### Given records
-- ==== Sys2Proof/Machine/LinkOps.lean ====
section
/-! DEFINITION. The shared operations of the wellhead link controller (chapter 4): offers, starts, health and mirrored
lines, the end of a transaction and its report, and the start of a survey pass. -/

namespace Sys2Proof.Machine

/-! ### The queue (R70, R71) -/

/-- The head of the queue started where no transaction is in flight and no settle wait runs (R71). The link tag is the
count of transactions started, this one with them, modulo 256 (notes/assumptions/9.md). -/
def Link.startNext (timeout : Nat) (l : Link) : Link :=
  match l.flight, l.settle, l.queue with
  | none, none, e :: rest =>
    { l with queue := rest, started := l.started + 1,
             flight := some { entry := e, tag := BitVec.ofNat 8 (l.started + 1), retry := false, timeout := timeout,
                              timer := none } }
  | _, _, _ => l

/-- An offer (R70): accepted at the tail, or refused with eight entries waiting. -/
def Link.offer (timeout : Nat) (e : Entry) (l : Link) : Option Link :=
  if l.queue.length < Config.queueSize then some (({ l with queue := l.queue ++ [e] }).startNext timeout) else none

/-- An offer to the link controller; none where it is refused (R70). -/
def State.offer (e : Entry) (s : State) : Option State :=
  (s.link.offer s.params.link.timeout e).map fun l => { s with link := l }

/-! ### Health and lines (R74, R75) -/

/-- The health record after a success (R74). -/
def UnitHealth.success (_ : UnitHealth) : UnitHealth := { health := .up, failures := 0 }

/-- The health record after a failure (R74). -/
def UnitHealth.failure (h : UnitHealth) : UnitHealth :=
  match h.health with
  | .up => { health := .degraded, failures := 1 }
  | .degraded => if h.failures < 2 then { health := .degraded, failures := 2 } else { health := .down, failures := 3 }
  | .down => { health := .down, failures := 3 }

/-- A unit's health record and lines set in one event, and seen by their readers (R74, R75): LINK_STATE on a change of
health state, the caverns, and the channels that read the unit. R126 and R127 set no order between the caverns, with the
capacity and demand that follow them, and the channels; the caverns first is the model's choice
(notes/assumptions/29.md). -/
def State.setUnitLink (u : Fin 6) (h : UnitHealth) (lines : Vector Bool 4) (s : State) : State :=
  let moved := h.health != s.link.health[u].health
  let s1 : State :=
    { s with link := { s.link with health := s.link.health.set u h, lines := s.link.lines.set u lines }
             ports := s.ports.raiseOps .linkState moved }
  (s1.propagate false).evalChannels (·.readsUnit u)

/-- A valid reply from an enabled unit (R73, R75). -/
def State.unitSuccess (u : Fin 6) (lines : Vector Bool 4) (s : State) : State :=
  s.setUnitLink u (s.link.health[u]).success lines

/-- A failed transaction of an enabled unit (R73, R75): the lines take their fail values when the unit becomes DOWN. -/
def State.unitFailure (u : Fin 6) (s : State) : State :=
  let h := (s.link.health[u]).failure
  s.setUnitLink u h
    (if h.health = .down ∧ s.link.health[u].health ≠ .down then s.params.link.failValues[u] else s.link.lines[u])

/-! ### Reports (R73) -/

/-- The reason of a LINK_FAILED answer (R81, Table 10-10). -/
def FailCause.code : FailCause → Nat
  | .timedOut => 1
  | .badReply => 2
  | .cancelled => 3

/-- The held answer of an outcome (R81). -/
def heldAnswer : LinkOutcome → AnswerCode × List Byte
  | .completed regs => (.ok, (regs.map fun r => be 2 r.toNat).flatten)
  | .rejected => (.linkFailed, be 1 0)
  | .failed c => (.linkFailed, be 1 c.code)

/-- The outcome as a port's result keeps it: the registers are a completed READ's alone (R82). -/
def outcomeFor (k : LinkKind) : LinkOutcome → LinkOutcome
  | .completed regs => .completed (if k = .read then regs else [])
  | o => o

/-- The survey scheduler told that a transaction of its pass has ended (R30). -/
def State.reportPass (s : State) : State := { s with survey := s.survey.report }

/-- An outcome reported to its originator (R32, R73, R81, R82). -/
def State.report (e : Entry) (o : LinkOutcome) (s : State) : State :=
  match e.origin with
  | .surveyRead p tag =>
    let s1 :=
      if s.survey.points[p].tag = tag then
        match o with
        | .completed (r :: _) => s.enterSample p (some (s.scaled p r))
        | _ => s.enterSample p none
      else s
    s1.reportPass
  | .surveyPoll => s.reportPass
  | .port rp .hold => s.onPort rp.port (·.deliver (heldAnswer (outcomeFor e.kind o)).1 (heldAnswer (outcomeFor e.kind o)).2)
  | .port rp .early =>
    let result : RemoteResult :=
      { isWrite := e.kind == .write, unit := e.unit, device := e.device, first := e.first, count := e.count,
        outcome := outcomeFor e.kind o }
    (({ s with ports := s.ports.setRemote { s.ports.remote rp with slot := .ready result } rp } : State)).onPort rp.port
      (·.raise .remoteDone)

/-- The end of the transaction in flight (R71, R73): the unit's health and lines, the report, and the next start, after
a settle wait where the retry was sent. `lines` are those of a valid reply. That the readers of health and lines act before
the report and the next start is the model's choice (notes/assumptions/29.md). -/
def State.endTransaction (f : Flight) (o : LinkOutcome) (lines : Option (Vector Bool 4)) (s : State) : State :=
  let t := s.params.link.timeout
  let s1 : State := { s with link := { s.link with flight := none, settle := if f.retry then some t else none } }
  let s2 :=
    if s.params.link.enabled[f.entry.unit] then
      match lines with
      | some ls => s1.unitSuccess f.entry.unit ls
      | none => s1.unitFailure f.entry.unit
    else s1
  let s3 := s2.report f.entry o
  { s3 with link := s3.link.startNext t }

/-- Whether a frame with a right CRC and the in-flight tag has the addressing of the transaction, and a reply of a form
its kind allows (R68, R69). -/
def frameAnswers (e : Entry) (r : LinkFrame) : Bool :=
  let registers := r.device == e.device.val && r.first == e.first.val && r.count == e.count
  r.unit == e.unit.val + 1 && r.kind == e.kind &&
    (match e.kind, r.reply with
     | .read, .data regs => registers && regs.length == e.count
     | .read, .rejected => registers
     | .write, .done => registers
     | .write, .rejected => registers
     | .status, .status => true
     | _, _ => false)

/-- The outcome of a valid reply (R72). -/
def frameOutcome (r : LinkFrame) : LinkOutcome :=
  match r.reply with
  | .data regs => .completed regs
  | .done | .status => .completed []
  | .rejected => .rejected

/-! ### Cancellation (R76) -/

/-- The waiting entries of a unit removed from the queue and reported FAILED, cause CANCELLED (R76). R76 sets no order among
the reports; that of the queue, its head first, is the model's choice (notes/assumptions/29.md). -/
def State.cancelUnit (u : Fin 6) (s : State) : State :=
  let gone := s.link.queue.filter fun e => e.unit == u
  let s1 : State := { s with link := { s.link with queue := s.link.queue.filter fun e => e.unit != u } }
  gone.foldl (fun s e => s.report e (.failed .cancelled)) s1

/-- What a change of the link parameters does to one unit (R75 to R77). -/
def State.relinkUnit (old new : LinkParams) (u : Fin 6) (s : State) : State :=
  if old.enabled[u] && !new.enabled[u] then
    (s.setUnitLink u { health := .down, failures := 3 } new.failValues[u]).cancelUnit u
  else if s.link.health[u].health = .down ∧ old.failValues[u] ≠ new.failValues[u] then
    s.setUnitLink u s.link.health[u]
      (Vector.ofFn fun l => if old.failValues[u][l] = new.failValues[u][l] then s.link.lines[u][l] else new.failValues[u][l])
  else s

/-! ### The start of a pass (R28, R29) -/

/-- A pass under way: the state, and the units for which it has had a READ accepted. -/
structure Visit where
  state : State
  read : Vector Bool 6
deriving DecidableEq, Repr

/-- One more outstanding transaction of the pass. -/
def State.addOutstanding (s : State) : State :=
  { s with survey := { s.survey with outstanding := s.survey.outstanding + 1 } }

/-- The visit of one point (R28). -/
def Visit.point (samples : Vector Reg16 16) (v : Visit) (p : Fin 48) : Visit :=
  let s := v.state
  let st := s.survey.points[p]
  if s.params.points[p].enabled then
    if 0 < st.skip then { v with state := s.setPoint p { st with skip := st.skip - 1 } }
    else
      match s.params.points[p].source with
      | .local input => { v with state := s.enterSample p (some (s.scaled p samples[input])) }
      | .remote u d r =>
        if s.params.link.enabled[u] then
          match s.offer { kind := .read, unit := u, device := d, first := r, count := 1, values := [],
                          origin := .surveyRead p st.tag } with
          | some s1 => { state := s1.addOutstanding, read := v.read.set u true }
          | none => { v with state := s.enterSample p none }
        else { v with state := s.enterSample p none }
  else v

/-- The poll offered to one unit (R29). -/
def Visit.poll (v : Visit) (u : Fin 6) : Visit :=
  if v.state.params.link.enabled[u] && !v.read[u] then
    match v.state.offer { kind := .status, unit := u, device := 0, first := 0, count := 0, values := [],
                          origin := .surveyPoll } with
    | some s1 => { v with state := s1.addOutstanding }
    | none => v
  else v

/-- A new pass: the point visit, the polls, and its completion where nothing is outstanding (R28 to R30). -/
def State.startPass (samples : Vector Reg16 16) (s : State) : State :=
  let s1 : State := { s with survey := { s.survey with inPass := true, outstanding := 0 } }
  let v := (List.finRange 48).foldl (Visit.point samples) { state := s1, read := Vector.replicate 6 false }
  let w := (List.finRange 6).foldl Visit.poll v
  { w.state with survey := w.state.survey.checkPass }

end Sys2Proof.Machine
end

### Problem description
Whenever a line in the records above contains the string "valid", copy that line.

### Output below
/-- A valid reply from an enabled unit (R73, R75). -/
a settle wait where the retry was sent. `lines` are those of a valid reply. That the readers of health and lines act before
/-- The outcome of a valid reply (R72). -/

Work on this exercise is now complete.